Hukuman ringan tersebut mencerminkan lemahnya penerapan peraturan hukum di Indonesia, di mana meskipun terdapat undang-undang yang mengatur tentang pemberantasan korupsi, praktik penegakan hukum sering kali tidak sejalan dengan prinsip keadilan substantif. Hal ini menimbulkan ketidakpercayaan publik terhadap sistem hukum, yang berpotensi memperburuk krisis integritas di kalangan pejabat dan lembaga penegak hukum.
Ketimpangan ini lebih lanjut diperparah dengan fakta bahwa meskipun ada peraturan yang mengatur pemberantasan korupsi, sistem hukum Indonesia sering kali hanya mengandalkan aturan yang bersifat normatif dan tidak memberikan sanksi yang cukup keras bagi pelaku kejahatan besar. Dalam hal ini, aturan yang seharusnya menjadi pedoman moral untuk menjauhkan individu dari praktik korupsi malah berubah menjadi alat kompromi yang tidak efektif dalam menciptakan keadilan.

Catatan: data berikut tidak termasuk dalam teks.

-- ==== Sys2Proof/Machine/Spdm.lean ====
section
/-! DEFINITION. SPDM 1.3 as Frexis answers it (R254 to R257, R301, R326). Message layouts and codes of the published standard that
the spec does not repeat are PRESUMED (log entry 60). Choices marked in the log: DEDUCED 144; PRESUMED 60. -/

namespace Sys2Proof.Machine

/-! ### The certificate slot and measurements -/

/-- The DeviceID certificate: the device's key, its device ID and serial (R301). -/
def deviceCert (b : Block) : Bytes :=
  Config.certChain (Config.ecPublic (devScalar b)) (toBytes 16 b.regs.deviceId ++ toBytes 16 b.regs.serial)
/-- The alias certificate, signed by the DeviceID key: the alias key and H_FW (R301). -/
def aliasCert (b : Block) : Bytes :=
  Config.certChain (Config.ecPublic (aliasScalar b) ++ Config.ecPublic (devScalar b)) (toBytes 48 (hFw b))
/-- Slot 0: length, digest of the first certificate, and the two certificates. -/
def slotChain (b : Block) : Bytes :=
  let certs := deviceCert b ++ aliasCert b
  leBytes 4 (52 + certs.length) ++ sha384Bytes (deviceCert b) ++ certs

/-- Blocks that GET_MEASUREMENTS of an index returns (R326). -/
def measIndices (i : Nat) : List Nat := if i = 0xFF then [1, 2, 3, 4, 5, 6, 7] else if 1 ≤ i && i ≤ 7 then [i] else []

/-- Measurement summary hash of a CHALLENGE or KEY_EXCHANGE: type 0 none, 1 of the trusted computing base, 0xFF of all. -/
def measSummary (type : Nat) (b : Block) : Bytes :=
  let all := [1, 2, 3, 4, 5, 6, 7].flatMap fun i => measBlock i b
  if type = 0 then [] else if type = 1 then sliceBytes (Config.stdBody 6 all) 0 48 else sha384Bytes all
def summaryOk (type : Nat) : Bool := type = 0 || type = 1 || type = 255

/-! ### Signatures and transcripts -/

/-- What an SPDM 1.3 signature covers: the prefix, the context and the transcript's hash. -/
def spdmSigned (context : String) (h : Digest) : Digest :=
  let c := ascii context
  sha384 ((List.replicate 4 (ascii "dmtf-spdm-v1.3.*")).flatten ++ zeroBytes (36 - c.length) ++ c ++ toBytes 48 h)

/-- A response signed by the alias key over a transcript that ends with it. -/
def signResponse (context : String) (before resp : Bytes) (b : Block) : Digest × Bytes × Block :=
  let h := sha384 (before ++ resp)
  let (sig, b) := signEc (aliasScalar b) (spdmSigned context h) b
  (h, resp ++ sig, b)

/-! ### Gates -/

/-- Where a request may be sent. -/
inductive SpdmWhere where
  | outside | handshake | either
deriving DecidableEq, Repr

/-- Codes of the requests that Frexis supports (R255). -/
def spdmCodes : List Nat := [0x81, 0x82, 0x83, 0x84, 0xE0, 0xE1, 0xE3, 0xE4, 0xE5, 0xEA, 0xEB, 0xEC, 0xFE]
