-- ==== Sys2Proof/Machine/Ecc.lean ====
section
/-! DEFINITION. The internal code, the background sweep and what a double-bit error brings; the firmware controller's restart
(R105, R197, R206, R394 to R397, R407). Choices marked in the log: DEDUCED 84, 85, 86, 89. -/

namespace Sys2Proof.Machine

/-! ### The code (R394) -/

/-- Position of a data bit: the positions from 3 upward that are not powers of two, in order. -/
def eccPositions : List Nat := (List.range 266).filter fun p => decide (3 ≤ p) && !isPow2 p
def eccPos (j : Nat) : Nat := eccPositions.getD j 0

/-- Parity of the bits of a number. -/
def parityOf (bits : List Bool) : Bool := bits.foldl (fun p b => p != b) false

/-- Check bits c[8:0] and c[9] of a 256-bit word. -/
def eccEncode (d : BitVec 256) : BitVec 10 :=
  let s := (List.range 256).foldl (fun s j => if d.getLsbD j then s ^^^ eccPos j else s) 0
  let p := parityOf ((List.range 256).map d.getLsbD) != parityOf ((List.range 9).map s.testBit)
  BitVec.ofNat 10 (s + 512 * b2n p)

/-- What a word decodes to. -/
inductive EccOut where
  | clean
  | corrected (d : BitVec 256)
  | uncorrectable
deriving DecidableEq, Repr

/-- Decode a word with its check bits. -/
def eccDecode (d : BitVec 256) (c : BitVec 10) : EccOut :=
  let t := (List.range 256).foldl (fun t j => if d.getLsbD j then t ^^^ eccPos j else t) (c.toNat % 512)
  let p := parityOf ((List.range 256).map d.getLsbD) != parityOf ((List.range 10).map c.getLsbD)
  if t = 0 && !p then .clean
  else if p && (t = 0 || isPow2 t) then .corrected d
  else match if p then findBelow 256 (fun j => eccPos j == t) else none with
    | some j => .corrected (d ^^^ (1 <<< j))
    | none => .uncorrectable

/-- A word whose content is zero, with some bits flipped: what the decoder makes of the flips alone. The code is linear, so the class of
the outcome is that of any word with these flips. -/
def flipOutcome (flips : List (Fin 266)) : EccOut :=
  let v : BitVec 266 := flips.foldl (fun v i => v ^^^ (1 <<< i.val)) 0
  eccDecode (v.setWidth 256) ((v >>> 256).setWidth 10)

/-! ### The security firmware controller's restart (R407) -/

/-- Restart the controller: its sessions end, ACLASS 5 and the fault record of KIND 0x08. -/
def beginRestart (b : Block) : Block :=
  if b.fwRestart.isSome then b
  else
    let b := endSessions none (setDst 10 true { b with fwRestart := some b.tick })
    let (id, b) := faultRecord { kind := 8, action := 9, aclass := 5 } b
    raiseViews { cls := 5, fault := id } (spoolFree 1 4 ownBlock 8 0 b)

/-- A block reset follows: tick and cause of R421. An earlier one keeps its place. -/
def dueReset (at' cause : Nat) (b : Block) : Block := match b.dst.resetDue with
  | some (t, _) => if t ≤ at' then b else setDistaff (fun d => { d with resetDue := some (at', cause) }) b
  | none => setDistaff (fun d => { d with resetDue := some (at', cause) }) b

/-- FIRMWARE_WATCHDOG_EXPIRY: the kick is late by its 10 ms; a second expiry within 1,000,000 ticks leads to a block reset. -/
def doWatchdog (b : Block) : Block :=
  if !b.dst.started || asleep b || b.fwHalted || b.fwRestart.isSome || b.tick < b.fwKick + 10000 then b
  else
    let again := match b.fwExpiry with
      | some t => decide (b.tick < t + 1000000)
      | none => false
    let b := { b with fwExpiry := some b.tick }
    if again then dueReset b.tick 3 (setDistaff (fun d => { d with stalled := 0x16 }) b) else beginRestart b

/-- CONTROLLER_RESTART_DONE: the ROM's check of the running bank passes, or it fails and the fall-back image runs; with neither the
restart does not complete (R339, R407). -/
def doRestartDone (b : Block) : Block :=
  if b.fwRestart.isNone then b
  else
    let good := imageReason (running b).img b == 0
    let back := (otherBank b).st == 5 && imageReason (otherBank b).img b == 0
    if !good && !back then b
    else
      let b := if good then b
        else
          let k := otherBank b
          let toB := !runsB b
          deriveCdi1 (setDistaff (fun d =>
            if toB then { d with bankA := {}, bankB := { k with st := 4 } } else { d with bankB := {}, bankA := { k with st := 4 } }) b)
      raiseViews { cls := 5 } (spoolFree 1 4 ownBlock 8 1 (setDst 10 false { b with fwRestart := none, fwKick := b.tick }))

/-- CONTROLLER_RESTART_TIMEOUT: 5 ms have passed; a block reset follows. -/
def doRestartTimeout (b : Block) : Block := match b.fwRestart with
  | some t => if b.tick < t + 5000 then b else dueReset b.tick 3 (setDistaff (fun d => { d with stalled := 0x16 }) b)
  | none => b

/-! ### Double-bit errors (R397) -/

def descByIndex (r : Ring) (index : BitVec 16) (b : Block) : Option Desc := b.descs.find? fun x => x.ring == r && x.index == index

/-- Fail a descriptor with INTERNAL_ECC. -/
def failDesc (r : Ring) (index : BitVec 16) (unit : Nat) (b : Block) : Block := match descByIndex r index b with
  | none => b
  | some x => (dbeRecord 1 0 unit 0 (ringOwner r).toList [] (dropStale (finish x cEcc b))).2

/-- A key ID is lost: it retires as KEY_RETIRE does, with ACLASS 3, and ACLASS 2 to its owner. -/
def loseKey (unit k : Nat) (b : Block) : Block := match getKey k b with
  | none => b
  | some e =>
    if e.st != .valid then b
    else
      let (id, b) := dbeRecord 7 3 unit k [e.skein] [] (modKey k (fun e => { e with lost := true }) (retireKey none k b))
      raiseViews { cls := 2, skein := some e.skein, cause := cEcc, object := k, fault := id }
        (raiseViews { cls := 3, cause := cEcc, object := k, fault := id } b)

/-- The operation that owns a queued unit (R64). -/
def failUnit (u : WUnit) (b : Block) : Block :=
  let e := u.entry.toNat
  let kind := e / 2 ^ 62
  if kind = 0 then
    let line := e % 2 ^ 46 * 64
    match b.mem.txns.find? fun t => t.line == line && t.keyId == e / 2 ^ 46 % 4096 with
    | some t => finishTxn t cEcc 0 b
    | none => b
  else if kind = 2 then
    match slotSkein (e / 2 ^ 56 % 64) b with
    | some (n, _) => match descByIndex (.skein n) (BitVec.ofNat 16 (e / 2 ^ 40)) b with
      | some x => dropStale (finish x cEcc b)
      | none => b
    | none => b
  else b

/-- Bits of a 32-B word flipped in a byte image. -/
def flipImage (img : Bytes) (i : Nat) (flips : List (Fin 266)) : Bytes :=
  let v : BitVec 256 := flips.foldl (fun v j => if j.val < 256 then v ^^^ (1 <<< j.val) else v) 0
  let old := sliceBytes img (32 * i) 32
  patchBytes img (32 * i) (List.zipWith (· ^^^ ·) old (toBytes 32 v))

/-- The skein whose extent it is. -/
def extentSkein : ExtOwner → List Nat
  | .members n => [n]
  | .swap n _ => [n]
  | _ => []

/-- Consequences of a double-bit error by kind of word (R105, R197, R206, R397). The values of a lost root word are free. -/
def eccLoss (x : EccErr) (b : Block) : Block := match x.word with
  | .warp i => match b.mem.txns[i]? with
    | none => b
    | some t =>
      let port := match t.src with | .warp p _ => p | .peer _ _ => 0
      let (id, b) := dbeRecord 1 2 (unitCode 1 port) t.addr [t.skein] [] (finishTxn t cEcc 0 b)
      raiseViews { cls := 2, skein := some t.skein, cause := cEcc, object := t.addr, fault := id } b
  | .key k => loseKey (unitCode 6 0) k b
  | .region r => match amGet r b.mem.regions with
    | some g => loseKey (unitCode 0x13 0) g.keyId b
    | none => b
  | .bitmap g second =>
    let p := amGetD {} g b.mem.words
    let q := if second then { p with bits1 := BitVec.allOnes 256, bad1 := true } else { p with bits0 := BitVec.allOnes 256, bad0 := true }
    (dbeRecord 1 0 (unitCode 0x13 0) (g * 16384) [(getHank (g * 16384 / hankBytes) b).skein] [] (setMem (fun m => { m with words := amPut {} g q m.words }) b)).2
  | .hank h =>
    if (getHank h b).st = .free then b
    else
      let b := absDropHank h (revokeHank none h b)
      (dbeRecord 8 0 (unitCode 7 0) (h * hankBytes) [(getHank h b).skein] [] (setHank h { getHank h b with st := .retired, lost := true } b)).2
  | .quar i => match b.mem.quar[i]? with
    | none => b
    | some q => (dbeRecord 1 0 (unitCode 7 0) q.base [] [] (setMem (fun m => { m with quar := m.quar.eraseIdx i }) b)).2
  | .extent i => match b.mem.extents[i]? with
    | none => b
    | some e =>
      match e.owner with
      | .spill a => loseAbs (a / 64 * 64) (getHank (a / hankBytes) b).keyId (getHank (a / hankBytes) b).skein b
      | _ =>
        (dbeRecord 1 0 (unitCode 7 0) e.base (extentSkein e.owner) [] (setMem (fun m => { m with extents := m.extents.set i { e with lost := true } }) b)).2
  | .fence o i => (dbeRecord 1 0 (unitCode 0x12 0) i o.toList [] (modFence o i (fun f => { f with error := true, code := cEcc, value := 0 }) b)).2
  | .desc r i => failDesc r i (unitCode 0x12 0) b
  | .unit sp i => match (queueOf sp b)[i]? with
    | none => b
    | some u => (dbeRecord 1 0 (unitCode 4 sp) 0 ((slotSkein u.slot b).map (·.1)).toList [] (failUnit u (setQueue sp ((queueOf sp b).eraseIdx i) b))).2
  | .context r i => if b.srv.aead.any fun m => (descByIndex r i b).any fun d => d.id == m.desc then failDesc r i (unitCode 0x11 0) b else b
  | .session si => match getSess si b with
    | none => b
    | some s => (dbeRecord 1 0 (unitCode 0x0C 0) si [s.skein] [] (endSess si cKeyRetired b)).2
  | .ledger w i =>
    let es := amGetD [] w b.wh.ledgers
    let b := setWh (fun x => { x with ledgers := amPut [] w (es.take (4 * i) ++ es.drop (4 * i + 4)) x.ledgers, badLedgers := w :: x.badLedgers.erase w }) b
    (dbeRecord 1 0 (unitCode 3 w) 0 [] [] b).2
  | .bobbin lv ix both => loseBobbin [] lv ix both b
  | .root w =>
    let b := (List.range 4).foldl (fun b i => let (v, b) := draw 64 b; setMem (fun m => { m with roots := amPut 0 (4 * w + i) v m.roots }) b) b
    let b := setMem (fun m => { m with badRoots := w :: m.badRoots.erase w }) b
    let (id, b) := dbeRecord 1 3 (unitCode 2 0) (4 * w * covers 4) [] [] b
    raiseViews { cls := 3, cause := cEcc, object := 4 * w * covers 4, fault := id } b
  | .absorber line => match b.mem.abs.find? fun e => e.line == line with
    | none => b
    | some e => loseAbs line e.keyId e.skein b
  | .highWater r =>
    let lost : HwEntry := { amGetD {} r b.mem.hw with lost := true }
    let (id, b) := dbeRecord 1 3 (unitCode 0x0B 0) r lost.skein.toList [] (setMem (fun m => { m with hw := amSet r lost m.hw }) b)
    raiseViews { cls := 3, cause := cEcc, object := r, fault := id } b
  | .retiredMap =>
    let (id, b) := dbeRecord 1 3 (unitCode 0x16 0) 0 [] [] b
    raiseViews { cls := 3, cause := cEcc, fault := id } b
  | .bank isB i =>
    let b := setDistaff (fun d =>
      if isB then { d with bankB := { d.bankB with img := flipImage d.bankB.img i x.flips } }
      else { d with bankA := { d.bankA with img := flipImage d.bankA.img i x.flips } }) b
    beginRestart (dbeRecord 9 0 (unitCode 0x16 0) (32 * i) [] [] b).2
  | .spool i => match b.tel.spool.hist[i]? with
    | none => b
    | some r =>
      let l : SpoolLoss := { stream := 0xFF, lost := 1, first := r.stamp }
      let g := gapRec l (gapData l) b
      let b := setSpool (fun s => { s with hist := s.hist.eraseIdx i }) b
      match b.tel.spool.window with
      | some w => if w.closed then histPut g b else setWindow (fun w => gapPut l g w) b
      | none => histPut g b

/-- One word of a sweep: corrected and counted, or lost (R395 to R397). -/
def eccOne (x : EccErr) (b : Block) : Block := match flipOutcome x.flips with
  | .clean => b
  | .corrected _ => bumpHealth 16 1 b
  | .uncorrectable => eccLoss x (bumpHealth 24 1 b)

/-- ECC_SWEEP: every stored word is read once; the words named are those that do not decode as clean (R395). -/
def doEccSweep (errs : List EccErr) (b : Block) : Block := errs.foldl (fun b x => eccOne x b) b

def execEccSweep (errs : List EccErr) (s : State) : Out := onSettled (doEccSweep errs) s
def execFirmwareWatchdogExpiry (s : State) : Out := onSettled doWatchdog s
def execControllerRestartDone (s : State) : Out := onSettled doRestartDone s
def execControllerRestartTimeout (s : State) : Out := onSettled doRestartTimeout s

end Sys2Proof.Machine
end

Penerapan peraturan yang tegas dan konsisten dalam sistem hukum suatu negara sangat penting. Peraturan harus berfungsi sebagai instrumen untuk memberikan efek jera, memastikan bahwa kejahatan besar seperti korupsi tidak dapat ditoleransi dalam bentuk apapun. Sementara itu, aturan, meskipun lebih bersifat moral, juga harus diintegrasikan dalam sistem hukum sebagai pedoman bagi individu untuk berperilaku dengan baik dan jujur.
Ketegasan dalam penegakan hukum, seperti yang diterapkan di China, memberikan pelajaran berharga bagi negara lain, termasuk Indonesia, untuk memperkuat sistem hukum dan menegakkan keadilan secara adil dan proporsional.Pada akhirnya, perbedaan antara peraturan dan aturan dalam hukum tidak hanya berpengaruh pada sanksi yang dijatuhkan kepada pelaku kejahatan, tetapi juga pada tingkat kepercayaan publik terhadap integritas hukum itu sendiri.
Penegakan hukum yang kuat dan tegas akan menciptakan rasa aman dan kepercayaan masyarakat, sementara penegakan yang lemah hanya akan memperburuk ketidakadilan dan merusak fondasi hukum itu sendiri. Oleh karena itu, reformasi hukum yang mendalam dan penerapan peraturan secara konsisten sangat dibutuhkan untuk memastikan terciptanya keadilan dan memperbaiki kepercayaan publik terhadap sistem hukum di Indonesia.